(INPUT Opens)

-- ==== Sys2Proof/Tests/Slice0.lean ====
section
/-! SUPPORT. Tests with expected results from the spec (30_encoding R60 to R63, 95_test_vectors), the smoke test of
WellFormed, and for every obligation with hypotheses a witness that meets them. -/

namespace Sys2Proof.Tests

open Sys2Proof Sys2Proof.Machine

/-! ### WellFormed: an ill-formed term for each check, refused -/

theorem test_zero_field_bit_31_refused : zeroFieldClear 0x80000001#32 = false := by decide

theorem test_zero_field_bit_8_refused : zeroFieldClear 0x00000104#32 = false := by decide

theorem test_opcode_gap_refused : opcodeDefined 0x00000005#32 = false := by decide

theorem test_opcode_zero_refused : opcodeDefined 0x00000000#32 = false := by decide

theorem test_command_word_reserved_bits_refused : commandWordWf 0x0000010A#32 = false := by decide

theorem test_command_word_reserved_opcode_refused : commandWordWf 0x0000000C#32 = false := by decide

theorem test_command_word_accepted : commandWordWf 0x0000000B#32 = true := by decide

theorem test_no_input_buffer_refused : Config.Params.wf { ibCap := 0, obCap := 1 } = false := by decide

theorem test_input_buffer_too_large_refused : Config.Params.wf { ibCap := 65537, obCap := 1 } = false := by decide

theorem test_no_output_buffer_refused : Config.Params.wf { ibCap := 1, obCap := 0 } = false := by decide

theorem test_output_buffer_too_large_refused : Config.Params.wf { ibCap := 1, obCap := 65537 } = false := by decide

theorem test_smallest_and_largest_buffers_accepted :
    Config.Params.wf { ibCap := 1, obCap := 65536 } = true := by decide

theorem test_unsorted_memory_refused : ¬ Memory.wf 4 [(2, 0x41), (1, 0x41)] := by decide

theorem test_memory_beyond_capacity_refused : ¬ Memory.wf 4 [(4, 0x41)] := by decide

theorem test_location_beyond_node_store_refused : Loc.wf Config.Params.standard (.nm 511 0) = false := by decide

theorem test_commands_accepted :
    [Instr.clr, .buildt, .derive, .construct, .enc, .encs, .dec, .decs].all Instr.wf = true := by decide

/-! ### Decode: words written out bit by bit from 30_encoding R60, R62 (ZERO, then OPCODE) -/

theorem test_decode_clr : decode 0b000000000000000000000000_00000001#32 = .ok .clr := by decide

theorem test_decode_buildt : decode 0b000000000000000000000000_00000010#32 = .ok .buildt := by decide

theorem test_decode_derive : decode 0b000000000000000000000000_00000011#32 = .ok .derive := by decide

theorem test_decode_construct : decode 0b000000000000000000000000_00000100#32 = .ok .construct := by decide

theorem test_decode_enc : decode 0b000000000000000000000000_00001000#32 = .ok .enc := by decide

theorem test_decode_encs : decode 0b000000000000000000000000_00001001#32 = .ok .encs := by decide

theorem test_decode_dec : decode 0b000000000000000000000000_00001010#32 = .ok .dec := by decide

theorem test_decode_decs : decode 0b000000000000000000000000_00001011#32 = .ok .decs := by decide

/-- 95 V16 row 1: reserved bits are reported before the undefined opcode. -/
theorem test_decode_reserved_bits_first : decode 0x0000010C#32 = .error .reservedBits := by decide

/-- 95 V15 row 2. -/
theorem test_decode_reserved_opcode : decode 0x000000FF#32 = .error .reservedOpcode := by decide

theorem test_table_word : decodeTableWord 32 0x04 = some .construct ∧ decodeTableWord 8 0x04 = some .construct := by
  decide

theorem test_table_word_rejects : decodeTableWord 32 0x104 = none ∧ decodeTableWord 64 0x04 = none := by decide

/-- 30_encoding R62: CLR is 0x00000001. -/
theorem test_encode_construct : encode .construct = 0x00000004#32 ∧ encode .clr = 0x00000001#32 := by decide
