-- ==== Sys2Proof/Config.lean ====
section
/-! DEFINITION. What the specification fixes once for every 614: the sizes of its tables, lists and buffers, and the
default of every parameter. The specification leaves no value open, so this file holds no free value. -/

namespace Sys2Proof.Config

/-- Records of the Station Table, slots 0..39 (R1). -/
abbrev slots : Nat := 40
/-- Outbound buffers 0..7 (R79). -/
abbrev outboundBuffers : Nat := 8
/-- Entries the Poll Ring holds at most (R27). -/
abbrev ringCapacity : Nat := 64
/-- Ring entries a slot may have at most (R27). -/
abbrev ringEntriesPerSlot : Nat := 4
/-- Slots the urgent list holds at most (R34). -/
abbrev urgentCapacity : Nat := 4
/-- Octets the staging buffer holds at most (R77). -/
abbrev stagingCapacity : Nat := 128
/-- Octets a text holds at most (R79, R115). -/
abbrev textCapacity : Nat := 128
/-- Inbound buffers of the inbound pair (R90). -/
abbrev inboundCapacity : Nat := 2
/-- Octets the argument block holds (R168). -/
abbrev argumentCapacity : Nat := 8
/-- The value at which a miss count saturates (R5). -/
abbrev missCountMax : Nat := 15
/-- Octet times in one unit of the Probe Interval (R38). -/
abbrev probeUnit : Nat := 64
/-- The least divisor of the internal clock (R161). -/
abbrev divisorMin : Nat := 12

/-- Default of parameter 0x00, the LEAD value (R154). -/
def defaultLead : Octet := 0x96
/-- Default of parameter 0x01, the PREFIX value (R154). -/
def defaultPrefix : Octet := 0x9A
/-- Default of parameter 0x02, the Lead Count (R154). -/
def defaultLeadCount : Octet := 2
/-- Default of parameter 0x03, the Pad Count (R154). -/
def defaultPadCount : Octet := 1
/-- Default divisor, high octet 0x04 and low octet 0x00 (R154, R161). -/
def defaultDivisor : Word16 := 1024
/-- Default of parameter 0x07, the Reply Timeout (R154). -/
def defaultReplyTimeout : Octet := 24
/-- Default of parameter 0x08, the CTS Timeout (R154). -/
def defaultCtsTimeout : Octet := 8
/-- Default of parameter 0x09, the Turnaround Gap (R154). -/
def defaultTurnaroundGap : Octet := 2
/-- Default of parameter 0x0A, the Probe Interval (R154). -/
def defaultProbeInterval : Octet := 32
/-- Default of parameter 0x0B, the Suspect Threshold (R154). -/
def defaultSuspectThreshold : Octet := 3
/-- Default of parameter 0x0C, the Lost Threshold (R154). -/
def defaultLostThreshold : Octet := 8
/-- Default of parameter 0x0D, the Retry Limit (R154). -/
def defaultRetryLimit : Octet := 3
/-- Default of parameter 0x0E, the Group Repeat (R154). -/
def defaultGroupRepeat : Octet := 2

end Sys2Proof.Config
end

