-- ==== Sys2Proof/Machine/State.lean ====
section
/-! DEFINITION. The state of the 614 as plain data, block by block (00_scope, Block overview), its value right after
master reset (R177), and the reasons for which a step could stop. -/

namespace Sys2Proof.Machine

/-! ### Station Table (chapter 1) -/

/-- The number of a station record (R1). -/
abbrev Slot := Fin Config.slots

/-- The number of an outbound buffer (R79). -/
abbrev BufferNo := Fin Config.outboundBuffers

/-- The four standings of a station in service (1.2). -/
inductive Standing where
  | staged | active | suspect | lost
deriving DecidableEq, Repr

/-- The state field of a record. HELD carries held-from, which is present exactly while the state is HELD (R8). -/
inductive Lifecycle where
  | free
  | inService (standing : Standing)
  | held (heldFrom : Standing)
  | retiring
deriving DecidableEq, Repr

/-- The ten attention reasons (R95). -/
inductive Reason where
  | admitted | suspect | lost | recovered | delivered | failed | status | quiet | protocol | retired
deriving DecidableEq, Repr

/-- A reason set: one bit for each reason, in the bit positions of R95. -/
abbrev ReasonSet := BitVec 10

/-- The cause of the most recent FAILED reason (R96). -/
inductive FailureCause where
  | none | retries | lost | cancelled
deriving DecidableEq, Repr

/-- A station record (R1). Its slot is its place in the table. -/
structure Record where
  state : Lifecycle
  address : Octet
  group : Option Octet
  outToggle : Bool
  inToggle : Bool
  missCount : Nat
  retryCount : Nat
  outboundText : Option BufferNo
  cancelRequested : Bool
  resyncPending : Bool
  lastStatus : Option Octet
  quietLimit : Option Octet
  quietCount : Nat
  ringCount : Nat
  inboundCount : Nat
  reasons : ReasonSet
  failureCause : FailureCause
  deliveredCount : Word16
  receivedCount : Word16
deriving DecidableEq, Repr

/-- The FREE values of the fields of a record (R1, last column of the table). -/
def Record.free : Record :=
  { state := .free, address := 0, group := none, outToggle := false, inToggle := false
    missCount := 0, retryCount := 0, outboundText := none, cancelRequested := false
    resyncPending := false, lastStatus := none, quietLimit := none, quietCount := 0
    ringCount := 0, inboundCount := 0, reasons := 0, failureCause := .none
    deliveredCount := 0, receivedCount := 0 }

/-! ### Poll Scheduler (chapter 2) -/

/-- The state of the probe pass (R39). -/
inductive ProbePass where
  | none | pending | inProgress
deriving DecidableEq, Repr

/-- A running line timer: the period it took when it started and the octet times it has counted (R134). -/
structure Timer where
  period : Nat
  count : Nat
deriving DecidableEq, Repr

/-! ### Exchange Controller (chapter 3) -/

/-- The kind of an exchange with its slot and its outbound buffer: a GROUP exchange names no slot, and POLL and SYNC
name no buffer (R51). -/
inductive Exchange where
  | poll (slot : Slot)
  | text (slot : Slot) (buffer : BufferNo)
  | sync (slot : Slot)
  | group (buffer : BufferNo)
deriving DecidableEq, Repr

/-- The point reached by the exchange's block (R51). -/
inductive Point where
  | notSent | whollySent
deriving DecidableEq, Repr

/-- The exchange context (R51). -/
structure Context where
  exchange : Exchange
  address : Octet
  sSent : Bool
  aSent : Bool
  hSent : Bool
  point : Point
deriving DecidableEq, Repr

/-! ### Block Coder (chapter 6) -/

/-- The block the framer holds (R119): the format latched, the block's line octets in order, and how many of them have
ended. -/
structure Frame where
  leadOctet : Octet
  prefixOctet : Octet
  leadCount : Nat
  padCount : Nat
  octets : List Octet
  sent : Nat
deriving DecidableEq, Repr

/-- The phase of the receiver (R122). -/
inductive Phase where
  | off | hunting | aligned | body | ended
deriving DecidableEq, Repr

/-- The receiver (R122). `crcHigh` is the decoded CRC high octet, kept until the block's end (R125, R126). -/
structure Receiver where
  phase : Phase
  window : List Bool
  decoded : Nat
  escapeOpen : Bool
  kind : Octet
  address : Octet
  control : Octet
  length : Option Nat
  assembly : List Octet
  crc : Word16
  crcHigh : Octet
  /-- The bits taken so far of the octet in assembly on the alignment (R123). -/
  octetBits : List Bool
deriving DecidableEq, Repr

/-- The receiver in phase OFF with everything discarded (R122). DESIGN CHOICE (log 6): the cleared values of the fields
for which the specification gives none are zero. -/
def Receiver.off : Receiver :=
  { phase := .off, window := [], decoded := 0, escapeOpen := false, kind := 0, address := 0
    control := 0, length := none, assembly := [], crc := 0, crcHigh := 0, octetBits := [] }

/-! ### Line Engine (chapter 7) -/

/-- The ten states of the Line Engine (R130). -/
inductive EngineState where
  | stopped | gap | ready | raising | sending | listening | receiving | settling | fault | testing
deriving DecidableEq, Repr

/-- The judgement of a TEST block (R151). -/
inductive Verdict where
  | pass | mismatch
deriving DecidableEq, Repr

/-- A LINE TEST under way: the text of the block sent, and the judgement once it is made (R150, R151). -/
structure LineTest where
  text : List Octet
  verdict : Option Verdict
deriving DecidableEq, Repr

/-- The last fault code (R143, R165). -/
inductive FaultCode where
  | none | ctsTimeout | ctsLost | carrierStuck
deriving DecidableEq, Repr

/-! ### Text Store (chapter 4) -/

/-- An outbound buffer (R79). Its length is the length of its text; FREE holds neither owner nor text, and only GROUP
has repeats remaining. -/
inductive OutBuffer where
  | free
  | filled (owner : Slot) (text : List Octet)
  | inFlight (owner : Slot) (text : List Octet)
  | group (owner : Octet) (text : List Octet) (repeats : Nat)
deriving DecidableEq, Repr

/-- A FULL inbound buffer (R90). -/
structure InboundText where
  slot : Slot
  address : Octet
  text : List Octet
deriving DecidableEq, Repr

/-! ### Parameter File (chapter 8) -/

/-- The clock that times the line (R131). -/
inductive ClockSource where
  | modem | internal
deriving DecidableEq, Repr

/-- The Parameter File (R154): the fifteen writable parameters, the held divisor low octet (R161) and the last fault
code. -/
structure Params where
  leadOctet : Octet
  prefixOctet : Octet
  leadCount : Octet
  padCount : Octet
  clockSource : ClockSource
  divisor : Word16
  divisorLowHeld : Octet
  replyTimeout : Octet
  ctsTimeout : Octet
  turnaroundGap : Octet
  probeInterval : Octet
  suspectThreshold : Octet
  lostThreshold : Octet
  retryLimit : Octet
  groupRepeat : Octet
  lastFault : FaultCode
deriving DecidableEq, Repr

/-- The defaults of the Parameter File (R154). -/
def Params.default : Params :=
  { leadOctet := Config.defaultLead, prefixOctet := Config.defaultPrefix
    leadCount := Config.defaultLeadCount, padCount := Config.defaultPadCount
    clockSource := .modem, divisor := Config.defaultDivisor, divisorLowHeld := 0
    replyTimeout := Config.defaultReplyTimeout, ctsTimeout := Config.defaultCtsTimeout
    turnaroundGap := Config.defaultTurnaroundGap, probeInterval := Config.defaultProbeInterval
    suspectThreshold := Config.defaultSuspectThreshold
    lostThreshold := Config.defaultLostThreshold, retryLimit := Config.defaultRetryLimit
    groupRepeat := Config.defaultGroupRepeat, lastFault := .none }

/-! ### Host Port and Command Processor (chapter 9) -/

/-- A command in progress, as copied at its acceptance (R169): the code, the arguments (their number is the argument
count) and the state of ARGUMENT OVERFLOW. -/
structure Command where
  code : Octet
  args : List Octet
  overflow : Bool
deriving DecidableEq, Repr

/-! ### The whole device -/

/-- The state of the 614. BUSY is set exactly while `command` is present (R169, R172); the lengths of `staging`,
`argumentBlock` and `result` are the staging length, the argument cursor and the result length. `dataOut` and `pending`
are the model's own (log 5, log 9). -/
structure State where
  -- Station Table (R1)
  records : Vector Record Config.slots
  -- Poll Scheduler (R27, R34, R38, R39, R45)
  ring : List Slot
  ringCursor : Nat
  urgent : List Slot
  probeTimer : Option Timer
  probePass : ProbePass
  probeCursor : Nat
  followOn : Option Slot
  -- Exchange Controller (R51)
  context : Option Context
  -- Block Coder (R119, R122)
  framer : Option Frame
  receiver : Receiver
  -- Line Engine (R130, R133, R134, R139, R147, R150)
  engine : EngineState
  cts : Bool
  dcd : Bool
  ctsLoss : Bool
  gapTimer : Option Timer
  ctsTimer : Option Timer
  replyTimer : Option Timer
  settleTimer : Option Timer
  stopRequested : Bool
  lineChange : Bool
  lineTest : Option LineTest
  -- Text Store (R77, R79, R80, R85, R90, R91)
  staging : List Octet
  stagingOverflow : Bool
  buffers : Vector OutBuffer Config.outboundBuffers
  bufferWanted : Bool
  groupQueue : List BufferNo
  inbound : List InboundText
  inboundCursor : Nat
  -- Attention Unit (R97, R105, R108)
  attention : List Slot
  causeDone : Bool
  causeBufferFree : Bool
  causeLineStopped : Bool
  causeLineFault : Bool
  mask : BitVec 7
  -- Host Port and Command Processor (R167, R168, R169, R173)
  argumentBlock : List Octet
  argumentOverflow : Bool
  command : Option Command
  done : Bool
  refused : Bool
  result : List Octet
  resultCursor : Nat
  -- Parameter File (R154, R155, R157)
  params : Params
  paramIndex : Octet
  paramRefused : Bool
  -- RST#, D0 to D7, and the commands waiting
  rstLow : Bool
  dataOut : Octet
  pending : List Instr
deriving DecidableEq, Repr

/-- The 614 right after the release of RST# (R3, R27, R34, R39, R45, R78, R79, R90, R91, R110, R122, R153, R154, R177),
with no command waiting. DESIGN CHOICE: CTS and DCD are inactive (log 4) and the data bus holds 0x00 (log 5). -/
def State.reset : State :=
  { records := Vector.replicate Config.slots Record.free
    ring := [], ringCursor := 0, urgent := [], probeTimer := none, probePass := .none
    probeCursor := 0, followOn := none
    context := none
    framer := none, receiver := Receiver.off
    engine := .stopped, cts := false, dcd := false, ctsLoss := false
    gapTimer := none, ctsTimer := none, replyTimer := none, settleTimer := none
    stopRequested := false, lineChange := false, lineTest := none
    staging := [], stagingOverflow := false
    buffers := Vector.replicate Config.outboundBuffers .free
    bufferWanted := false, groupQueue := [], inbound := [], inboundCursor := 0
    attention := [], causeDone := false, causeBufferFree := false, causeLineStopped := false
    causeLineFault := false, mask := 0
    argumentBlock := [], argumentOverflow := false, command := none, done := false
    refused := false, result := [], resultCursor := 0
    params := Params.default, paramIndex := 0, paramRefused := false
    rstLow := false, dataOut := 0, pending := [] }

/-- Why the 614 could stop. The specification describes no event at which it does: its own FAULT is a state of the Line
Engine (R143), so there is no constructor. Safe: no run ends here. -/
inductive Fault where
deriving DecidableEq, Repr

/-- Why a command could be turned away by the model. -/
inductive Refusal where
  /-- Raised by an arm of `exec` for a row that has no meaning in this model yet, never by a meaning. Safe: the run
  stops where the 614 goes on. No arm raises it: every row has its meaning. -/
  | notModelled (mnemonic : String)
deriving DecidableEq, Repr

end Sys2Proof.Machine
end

(INPUT Closes)

For this exercise, repeat exactly the lines of the data above from the one with "receiver (R122). -/" down to the one with "crc : Word16", both end lines included.

/-- The phase of the receiver (R122). -/
inductive Phase where
  | off | hunting | aligned | body | ended
deriving DecidableEq, Repr

/-- The receiver (R122). `crcHigh` is the decoded CRC high octet, kept until the block's end (R125, R126). -/
structure Receiver where
  phase : Phase
  window : List Bool
  decoded : Nat
  escapeOpen : Bool
  kind : Octet
  address : Octet
  control : Octet
  length : Option Nat
  assembly : List Octet
  crc : Word16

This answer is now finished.